_GOAL OF THE EXERCISE_. Please repeat the lines below exactly. Begin with the line containing "s.pav := rfl" and go on through the line containing "s.fl := rfl".

_Stored items_.
========
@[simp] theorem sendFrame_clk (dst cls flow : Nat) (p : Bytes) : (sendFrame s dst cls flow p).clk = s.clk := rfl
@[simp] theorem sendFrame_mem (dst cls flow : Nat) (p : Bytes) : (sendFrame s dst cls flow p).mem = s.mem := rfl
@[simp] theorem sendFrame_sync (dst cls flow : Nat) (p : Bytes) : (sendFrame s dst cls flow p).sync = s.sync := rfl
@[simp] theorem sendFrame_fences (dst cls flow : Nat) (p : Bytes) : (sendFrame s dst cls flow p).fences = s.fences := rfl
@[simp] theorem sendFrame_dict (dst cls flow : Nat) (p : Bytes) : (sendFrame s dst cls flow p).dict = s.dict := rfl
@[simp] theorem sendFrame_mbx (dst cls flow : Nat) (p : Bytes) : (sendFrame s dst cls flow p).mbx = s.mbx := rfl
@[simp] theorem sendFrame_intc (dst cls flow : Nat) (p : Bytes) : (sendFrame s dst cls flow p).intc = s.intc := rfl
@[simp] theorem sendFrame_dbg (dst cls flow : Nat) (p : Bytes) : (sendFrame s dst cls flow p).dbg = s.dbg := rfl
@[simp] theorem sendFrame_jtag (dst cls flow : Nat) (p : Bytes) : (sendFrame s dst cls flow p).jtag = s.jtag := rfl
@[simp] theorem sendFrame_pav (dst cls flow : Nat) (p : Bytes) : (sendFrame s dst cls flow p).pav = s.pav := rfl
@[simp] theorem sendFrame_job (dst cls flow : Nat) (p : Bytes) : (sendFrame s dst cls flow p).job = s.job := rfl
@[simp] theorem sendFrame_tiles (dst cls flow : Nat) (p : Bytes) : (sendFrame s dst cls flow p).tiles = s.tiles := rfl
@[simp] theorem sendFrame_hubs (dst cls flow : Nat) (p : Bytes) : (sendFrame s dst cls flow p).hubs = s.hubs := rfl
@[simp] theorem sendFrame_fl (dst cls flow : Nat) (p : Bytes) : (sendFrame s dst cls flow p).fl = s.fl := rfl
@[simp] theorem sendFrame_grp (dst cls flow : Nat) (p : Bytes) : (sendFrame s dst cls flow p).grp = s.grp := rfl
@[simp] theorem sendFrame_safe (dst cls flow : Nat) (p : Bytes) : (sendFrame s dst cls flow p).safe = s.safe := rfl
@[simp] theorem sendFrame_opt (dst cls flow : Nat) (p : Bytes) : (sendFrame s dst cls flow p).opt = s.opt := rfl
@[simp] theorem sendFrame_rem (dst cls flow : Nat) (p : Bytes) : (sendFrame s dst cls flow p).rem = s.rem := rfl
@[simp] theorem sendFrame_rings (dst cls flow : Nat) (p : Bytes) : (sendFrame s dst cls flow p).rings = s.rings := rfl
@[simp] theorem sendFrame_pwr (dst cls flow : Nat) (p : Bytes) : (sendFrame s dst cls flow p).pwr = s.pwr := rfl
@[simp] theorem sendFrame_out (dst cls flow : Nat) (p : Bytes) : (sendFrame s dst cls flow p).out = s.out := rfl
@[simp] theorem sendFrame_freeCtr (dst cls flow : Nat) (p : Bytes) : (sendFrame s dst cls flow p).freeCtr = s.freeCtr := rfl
========
_EXERCISE OUTPUT_.
@[simp] theorem sendFrame_pav (dst cls flow : Nat) (p : Bytes) : (sendFrame s dst cls flow p).pav = s.pav := rfl
@[simp] theorem sendFrame_job (dst cls flow : Nat) (p : Bytes) : (sendFrame s dst cls flow p).job = s.job := rfl
@[simp] theorem sendFrame_tiles (dst cls flow : Nat) (p : Bytes) : (sendFrame s dst cls flow p).tiles = s.tiles := rfl
@[simp] theorem sendFrame_hubs (dst cls flow : Nat) (p : Bytes) : (sendFrame s dst cls flow p).hubs = s.hubs := rfl
@[simp] theorem sendFrame_fl (dst cls flow : Nat) (p : Bytes) : (sendFrame s dst cls flow p).fl = s.fl := rfl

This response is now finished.